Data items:
<<<<

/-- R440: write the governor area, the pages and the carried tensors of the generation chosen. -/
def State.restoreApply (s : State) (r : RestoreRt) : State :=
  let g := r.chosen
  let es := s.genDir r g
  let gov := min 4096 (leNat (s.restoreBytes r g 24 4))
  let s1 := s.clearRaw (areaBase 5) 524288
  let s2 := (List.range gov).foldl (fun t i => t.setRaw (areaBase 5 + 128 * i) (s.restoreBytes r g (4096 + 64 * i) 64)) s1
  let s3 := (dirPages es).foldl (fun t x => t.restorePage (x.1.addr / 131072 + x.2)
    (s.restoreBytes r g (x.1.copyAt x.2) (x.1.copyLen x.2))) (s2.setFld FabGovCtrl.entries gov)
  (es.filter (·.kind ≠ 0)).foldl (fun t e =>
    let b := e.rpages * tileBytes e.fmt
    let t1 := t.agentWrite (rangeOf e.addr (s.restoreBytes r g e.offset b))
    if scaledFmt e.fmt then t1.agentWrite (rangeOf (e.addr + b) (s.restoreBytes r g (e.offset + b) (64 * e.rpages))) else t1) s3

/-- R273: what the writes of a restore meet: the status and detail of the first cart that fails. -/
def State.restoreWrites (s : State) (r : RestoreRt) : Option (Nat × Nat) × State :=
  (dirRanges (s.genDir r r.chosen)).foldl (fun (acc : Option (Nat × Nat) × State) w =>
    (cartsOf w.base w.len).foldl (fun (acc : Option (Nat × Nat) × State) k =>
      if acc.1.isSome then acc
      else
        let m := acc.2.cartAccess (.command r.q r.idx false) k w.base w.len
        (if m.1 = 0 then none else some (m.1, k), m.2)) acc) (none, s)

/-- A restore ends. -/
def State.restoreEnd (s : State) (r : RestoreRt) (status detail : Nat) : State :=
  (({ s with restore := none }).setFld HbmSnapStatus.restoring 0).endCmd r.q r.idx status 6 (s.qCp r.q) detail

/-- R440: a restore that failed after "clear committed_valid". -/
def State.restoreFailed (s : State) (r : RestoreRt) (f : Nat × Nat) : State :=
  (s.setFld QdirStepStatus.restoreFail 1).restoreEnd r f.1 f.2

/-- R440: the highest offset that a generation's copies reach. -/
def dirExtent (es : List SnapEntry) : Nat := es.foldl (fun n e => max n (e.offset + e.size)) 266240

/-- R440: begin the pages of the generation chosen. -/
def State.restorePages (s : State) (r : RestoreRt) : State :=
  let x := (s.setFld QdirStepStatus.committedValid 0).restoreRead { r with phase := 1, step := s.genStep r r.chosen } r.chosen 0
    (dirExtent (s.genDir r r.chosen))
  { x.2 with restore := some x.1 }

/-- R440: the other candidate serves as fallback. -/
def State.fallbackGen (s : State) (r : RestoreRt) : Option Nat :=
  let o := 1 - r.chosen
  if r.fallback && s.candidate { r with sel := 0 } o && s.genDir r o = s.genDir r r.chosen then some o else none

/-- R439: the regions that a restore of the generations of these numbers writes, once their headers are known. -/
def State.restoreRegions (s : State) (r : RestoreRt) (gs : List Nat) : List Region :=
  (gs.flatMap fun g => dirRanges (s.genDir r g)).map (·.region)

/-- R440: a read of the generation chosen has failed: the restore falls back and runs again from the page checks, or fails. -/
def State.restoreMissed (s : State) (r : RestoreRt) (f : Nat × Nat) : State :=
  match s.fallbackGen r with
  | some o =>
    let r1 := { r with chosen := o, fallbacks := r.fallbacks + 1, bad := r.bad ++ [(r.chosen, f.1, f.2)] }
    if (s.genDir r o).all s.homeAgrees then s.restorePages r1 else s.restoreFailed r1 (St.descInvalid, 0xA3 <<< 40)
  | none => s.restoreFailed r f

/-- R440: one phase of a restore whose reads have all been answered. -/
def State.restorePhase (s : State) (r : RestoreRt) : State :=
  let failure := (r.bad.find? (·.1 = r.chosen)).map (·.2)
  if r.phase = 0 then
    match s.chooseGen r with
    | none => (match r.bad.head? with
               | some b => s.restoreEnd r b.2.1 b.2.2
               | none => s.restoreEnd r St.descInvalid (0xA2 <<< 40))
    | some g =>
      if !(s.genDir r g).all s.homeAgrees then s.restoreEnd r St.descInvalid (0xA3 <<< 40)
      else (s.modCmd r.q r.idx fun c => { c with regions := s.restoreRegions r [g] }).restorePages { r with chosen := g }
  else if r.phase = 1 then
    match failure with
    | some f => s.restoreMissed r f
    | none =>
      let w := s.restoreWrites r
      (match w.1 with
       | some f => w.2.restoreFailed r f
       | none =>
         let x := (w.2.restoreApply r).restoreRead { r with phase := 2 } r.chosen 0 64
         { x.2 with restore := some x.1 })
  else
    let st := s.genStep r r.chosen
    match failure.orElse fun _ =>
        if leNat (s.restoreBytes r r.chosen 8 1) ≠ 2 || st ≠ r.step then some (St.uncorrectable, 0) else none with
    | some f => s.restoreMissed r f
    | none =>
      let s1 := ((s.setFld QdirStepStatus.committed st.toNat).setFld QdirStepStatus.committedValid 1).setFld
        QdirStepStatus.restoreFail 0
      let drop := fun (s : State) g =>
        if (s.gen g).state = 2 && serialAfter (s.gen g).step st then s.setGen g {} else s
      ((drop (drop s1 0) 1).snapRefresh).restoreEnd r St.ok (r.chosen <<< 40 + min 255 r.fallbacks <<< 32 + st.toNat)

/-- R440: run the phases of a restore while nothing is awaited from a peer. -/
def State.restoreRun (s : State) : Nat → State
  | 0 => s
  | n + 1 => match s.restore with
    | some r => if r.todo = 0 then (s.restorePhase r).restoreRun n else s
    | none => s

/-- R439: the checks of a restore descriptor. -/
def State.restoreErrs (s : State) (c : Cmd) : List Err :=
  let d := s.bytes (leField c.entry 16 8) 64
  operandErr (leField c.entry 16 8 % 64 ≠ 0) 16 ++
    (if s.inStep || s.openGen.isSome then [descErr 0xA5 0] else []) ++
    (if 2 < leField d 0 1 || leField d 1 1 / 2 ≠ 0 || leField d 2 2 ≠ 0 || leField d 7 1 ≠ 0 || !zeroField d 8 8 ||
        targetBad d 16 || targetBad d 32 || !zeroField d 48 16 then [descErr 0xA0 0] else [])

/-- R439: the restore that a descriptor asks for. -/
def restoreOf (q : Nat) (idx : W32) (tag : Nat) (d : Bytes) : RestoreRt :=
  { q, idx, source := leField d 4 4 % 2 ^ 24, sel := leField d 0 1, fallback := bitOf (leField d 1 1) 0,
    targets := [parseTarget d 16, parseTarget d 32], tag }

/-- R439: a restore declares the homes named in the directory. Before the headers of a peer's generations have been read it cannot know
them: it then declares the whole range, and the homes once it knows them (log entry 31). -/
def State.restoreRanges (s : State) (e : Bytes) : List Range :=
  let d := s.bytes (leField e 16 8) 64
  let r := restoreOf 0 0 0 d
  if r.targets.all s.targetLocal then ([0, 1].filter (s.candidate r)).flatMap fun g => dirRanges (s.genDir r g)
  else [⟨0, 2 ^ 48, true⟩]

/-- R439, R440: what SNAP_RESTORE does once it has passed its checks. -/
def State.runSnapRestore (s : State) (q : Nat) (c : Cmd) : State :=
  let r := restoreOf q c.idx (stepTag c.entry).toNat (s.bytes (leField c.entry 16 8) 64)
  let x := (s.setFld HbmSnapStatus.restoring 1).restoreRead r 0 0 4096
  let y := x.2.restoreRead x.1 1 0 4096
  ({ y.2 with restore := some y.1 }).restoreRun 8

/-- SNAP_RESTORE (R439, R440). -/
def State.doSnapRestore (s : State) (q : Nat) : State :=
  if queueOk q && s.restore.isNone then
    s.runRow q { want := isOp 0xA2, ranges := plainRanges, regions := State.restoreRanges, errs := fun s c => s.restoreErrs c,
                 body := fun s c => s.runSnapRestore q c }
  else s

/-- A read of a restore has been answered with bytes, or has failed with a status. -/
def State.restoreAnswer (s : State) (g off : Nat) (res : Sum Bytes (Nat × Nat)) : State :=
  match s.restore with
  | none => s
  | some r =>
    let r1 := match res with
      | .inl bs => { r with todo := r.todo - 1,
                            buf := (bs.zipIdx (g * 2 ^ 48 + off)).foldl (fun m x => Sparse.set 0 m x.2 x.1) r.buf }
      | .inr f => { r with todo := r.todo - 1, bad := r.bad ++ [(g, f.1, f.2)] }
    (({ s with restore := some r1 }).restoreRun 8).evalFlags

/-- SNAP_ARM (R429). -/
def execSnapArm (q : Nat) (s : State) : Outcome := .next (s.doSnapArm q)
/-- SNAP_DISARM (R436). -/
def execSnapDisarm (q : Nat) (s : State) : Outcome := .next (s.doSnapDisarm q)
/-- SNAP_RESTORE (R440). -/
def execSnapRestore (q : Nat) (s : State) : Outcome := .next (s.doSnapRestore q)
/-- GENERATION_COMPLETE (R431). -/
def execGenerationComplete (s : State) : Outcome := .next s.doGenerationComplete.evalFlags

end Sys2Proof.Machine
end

>>>>
<<<<

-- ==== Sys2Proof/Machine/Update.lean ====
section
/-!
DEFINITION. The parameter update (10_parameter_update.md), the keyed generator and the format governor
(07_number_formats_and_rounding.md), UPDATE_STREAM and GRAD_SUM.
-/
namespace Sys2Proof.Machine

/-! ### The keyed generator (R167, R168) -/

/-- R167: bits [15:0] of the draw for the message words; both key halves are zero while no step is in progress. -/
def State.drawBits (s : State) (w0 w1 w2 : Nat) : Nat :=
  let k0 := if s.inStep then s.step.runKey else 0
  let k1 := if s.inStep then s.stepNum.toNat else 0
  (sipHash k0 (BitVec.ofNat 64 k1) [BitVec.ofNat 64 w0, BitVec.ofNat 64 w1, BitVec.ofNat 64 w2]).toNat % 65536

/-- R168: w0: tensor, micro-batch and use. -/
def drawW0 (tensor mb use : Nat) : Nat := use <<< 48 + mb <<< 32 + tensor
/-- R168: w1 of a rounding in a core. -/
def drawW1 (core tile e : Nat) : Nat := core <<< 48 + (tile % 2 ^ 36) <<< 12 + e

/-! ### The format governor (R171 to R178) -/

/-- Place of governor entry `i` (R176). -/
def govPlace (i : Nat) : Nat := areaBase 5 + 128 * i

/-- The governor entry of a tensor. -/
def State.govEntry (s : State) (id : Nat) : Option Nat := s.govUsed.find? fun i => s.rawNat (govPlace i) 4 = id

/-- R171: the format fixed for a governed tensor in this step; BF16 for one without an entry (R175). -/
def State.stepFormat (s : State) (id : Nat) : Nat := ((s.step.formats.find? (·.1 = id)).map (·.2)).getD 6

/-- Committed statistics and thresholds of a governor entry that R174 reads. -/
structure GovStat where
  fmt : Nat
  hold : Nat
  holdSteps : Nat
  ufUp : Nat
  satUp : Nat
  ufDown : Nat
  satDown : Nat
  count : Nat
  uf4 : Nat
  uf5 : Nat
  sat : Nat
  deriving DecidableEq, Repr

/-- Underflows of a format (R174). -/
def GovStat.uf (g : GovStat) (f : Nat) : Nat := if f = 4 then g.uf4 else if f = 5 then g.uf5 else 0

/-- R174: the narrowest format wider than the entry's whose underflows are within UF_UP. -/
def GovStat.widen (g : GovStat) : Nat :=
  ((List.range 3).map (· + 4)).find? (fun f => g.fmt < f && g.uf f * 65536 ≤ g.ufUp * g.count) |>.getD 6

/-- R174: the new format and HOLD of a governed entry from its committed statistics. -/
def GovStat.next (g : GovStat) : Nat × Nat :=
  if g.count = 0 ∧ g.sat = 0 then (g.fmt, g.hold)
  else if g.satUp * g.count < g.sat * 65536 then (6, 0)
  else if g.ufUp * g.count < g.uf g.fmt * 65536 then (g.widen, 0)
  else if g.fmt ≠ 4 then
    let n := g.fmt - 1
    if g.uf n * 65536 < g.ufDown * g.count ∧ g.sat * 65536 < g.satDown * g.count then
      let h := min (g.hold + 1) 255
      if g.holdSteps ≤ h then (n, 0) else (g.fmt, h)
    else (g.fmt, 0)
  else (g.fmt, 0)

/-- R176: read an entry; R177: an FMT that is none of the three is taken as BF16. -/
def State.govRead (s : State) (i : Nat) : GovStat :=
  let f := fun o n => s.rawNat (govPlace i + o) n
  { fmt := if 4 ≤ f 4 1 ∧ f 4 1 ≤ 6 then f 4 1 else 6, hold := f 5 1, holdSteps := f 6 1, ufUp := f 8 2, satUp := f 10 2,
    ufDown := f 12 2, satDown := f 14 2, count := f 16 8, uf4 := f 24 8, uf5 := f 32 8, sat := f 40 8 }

>>>>

### Your task
The reply should consist solely of the lines above from the one that has "let w := s.restoreWrites r" through the one that has "let d := s.bytes (leField c.entry 16 8) 64", reproduced exactly.

### Task solution
      let w := s.restoreWrites r
      (match w.1 with
       | some f => w.2.restoreFailed r f
       | none =>
         let x := (w.2.restoreApply r).restoreRead { r with phase := 2 } r.chosen 0 64
         { x.2 with restore := some x.1 })
  else
    let st := s.genStep r r.chosen
    match failure.orElse fun _ =>
        if leNat (s.restoreBytes r r.chosen 8 1) ≠ 2 || st ≠ r.step then some (St.uncorrectable, 0) else none with
    | some f => s.restoreMissed r f
    | none =>
      let s1 := ((s.setFld QdirStepStatus.committed st.toNat).setFld QdirStepStatus.committedValid 1).setFld
        QdirStepStatus.restoreFail 0
      let drop := fun (s : State) g =>
        if (s.gen g).state = 2 && serialAfter (s.gen g).step st then s.setGen g {} else s
      ((drop (drop s1 0) 1).snapRefresh).restoreEnd r St.ok (r.chosen <<< 40 + min 255 r.fallbacks <<< 32 + st.toNat)

/-- R440: run the phases of a restore while nothing is awaited from a peer. -/
def State.restoreRun (s : State) : Nat → State
  | 0 => s
  | n + 1 => match s.restore with
    | some r => if r.todo = 0 then (s.restorePhase r).restoreRun n else s
    | none => s

/-- R439: the checks of a restore descriptor. -/
def State.restoreErrs (s : State) (c : Cmd) : List Err :=
  let d := s.bytes (leField c.entry 16 8) 64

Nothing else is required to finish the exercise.